Each line with the word "refine" must appear in the answer, copied from the records.

****

/-- A fixed-latency instruction whose body ends in a result, with status bits `fl`, answers a next state that holds it. -/
theorem issue_resultF {s : State} {f : Focus} {h : Sched} {body : Ctx → Res} {lat : Nat} {d : Operand} {bits : Nat}
    {signed : Bool} {val : Nat → Nat} {fl : Word} (hi : s.issues f h)
    (hb : body (issueCtx s f h) =
      ({ issueCtx s f h with fb := (issueCtx s f h).fb.statusAt (s.wgNow f.wg + lat) fl }).result h lat d bits signed val) :
    ∃ t, issue h { lat := lat } body s = .next t ∧ Results s t f h lat d bits signed val fl := by
  have hs : ∀ x : Fibre, x.statusAt (s.wgNow f.wg + lat) fl =
      { x with status := if fl = 0 then x.status else x.status ++ [(s.wgNow f.wg + lat, fl)] } := by
    intro x
    unfold Fibre.statusAt
    by_cases h0 : fl = 0
    · subst h0; rfl
    · have : (fl == 0) = false := by simpa using h0
      rw [if_neg h0]; simp only [this]; rfl
  rw [Ctx.result_eq] at hb
  refine ⟨_, issue_done hi hb, ?_⟩
  generalize hc : ({ issueCtx s f h with fb := (issueCtx s f h).fb.statusAt (s.wgNow f.wg + lat) fl } : Ctx) = c
  have hcs : c.s = s := by rw [← hc]; rfl
  have hcf : c.f = f := by rw [← hc]; rfl
  have hca : c.act = (issueCtx s f h).act := by rw [← hc]
  have hl0 : c.lane0 = (issueCtx s f h).lane0 := by unfold Ctx.lane0; rw [hca]
  have hcb : c.fb = { s.fibOf f with
      clk := (issueCtx s f h).fb.clk
      status := if fl = 0 then (s.fibOf f).status else (s.fibOf f).status ++ [(s.wgNow f.wg + lat, fl)] } := by
    rw [← hc]; simp only; rw [hs, issueCtx_fb]
  have hput : c.put (c.resultFibre h lat d bits signed val) =
      (issueCtx s f h).put (c.resultFibre h lat d bits signed val) := by
    unfold Ctx.put; rw [hcs, hcf]; rfl
  have hsame := Ctx.resultFibre_same c h lat d bits signed val
  have hin := Ctx.resultFibre_in c h lat d bits signed val
  rw [hput]
  generalize hfb : c.resultFibre h lat d bits signed val = fb at *
  have hfib : ((issueCtx s f h).put fb).fibOf f = fb := State.fib_setFib_same _ _ _ _ _
  have hst : fb.status = if fl = 0 then (s.fibOf f).status else (s.fibOf f).status ++ [(s.wgNow f.wg + lat, fl)] := by
    rw [hsame, hcb]
  refine ⟨issuedOnly_put s f h _ fb _ hi rfl rfl rfl (by rw [hsame, hcb]), ?_, ?_, ?_⟩
  · rw [State.afterIssue_fibOf, hfib, Fibre.afterIssue_same]
    rw [← hca, ← hl0]
    rw [hcb] at hin
    exact hin
  · intro ht
    have hto : f.together s = true := by unfold Focus.together; rw [ht]; simp
    rw [State.afterIssue_fibOf, hfib, hto]
    have hix : (s.fibOf f).issueIx = fb.issueIx := by rw [hsame, hcb]
    rw [hix, Fibre.afterIssue_latch]
    have hnow : ((issueCtx s f h).put fb).wgNow f.wg = s.wgNow f.wg := State.wgNow_setSlot _ _ _ _ _
    simp only [hca, hl0, hnow]
  · rw [State.afterIssue_fibOf, hfib, Fibre.afterIssue_same]
    exact hst

/-- The same for an instruction that sets no status bit. -/
theorem issue_result {s : State} {f : Focus} {h : Sched} {body : Ctx → Res} {lat : Nat} {d : Operand} {bits : Nat}
    {signed : Bool} {val : Nat → Nat} (hi : s.issues f h)
    (hb : body (issueCtx s f h) = (issueCtx s f h).result h lat d bits signed val) :
    ∃ t, issue h { lat := lat } body s = .next t ∧ Results s t f h lat d bits signed val :=
  issue_resultF (fl := 0) hi hb

/-- A checked instruction with a fixed-latency result: what it answers where its checks pass. -/
theorem issue_guarded {s : State} {f : Focus} {h : Sched} {u : Uses} {lat : Nat} {d : Operand} {bits : Nat} {signed : Bool}
    (val : Ctx → Nat → Nat) (hr : s.wordReady f h u) :
    ∃ t, issue h { lat := lat } (fun c => c.guarded u (c.result h lat d bits signed (val c))) s = .next t ∧
      Results s t f h lat d bits signed (val (issueCtx s f h)) :=
  issue_result hr.1 (guarded_ok _ _ _ hr.2)

/-- The same with status bits. -/
theorem issue_guardedF {s : State} {f : Focus} {h : Sched} {u : Uses} {lat : Nat} {d : Operand} {bits : Nat}
    (val : Ctx → Nat → Nat × FpFlags) (hr : s.wordReady f h u) :
    ∃ t, issue h { lat := lat } (fun c => c.guarded u (c.resultF h lat d bits (val c))) s = .next t ∧
      Results s t f h lat d bits false (fun l => (val (issueCtx s f h) l).1) (resultFlags s f h d (val (issueCtx s f h))) := by
  refine issue_resultF hr.1 ((guarded_ok _ _ _ hr.2).trans ?_)
  cases d <;> rfl

end Sys2Proof.Machine
end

****

Finished exercise –
  refine ⟨_, issue_done hi hb, ?_⟩
  refine ⟨issuedOnly_put s f h _ fb _ hi rfl rfl rfl (by rw [hsame, hcb]), ?_, ?_, ?_⟩
  refine issue_resultF hr.1 ((guarded_ok _ _ _ hr.2).trans ?_)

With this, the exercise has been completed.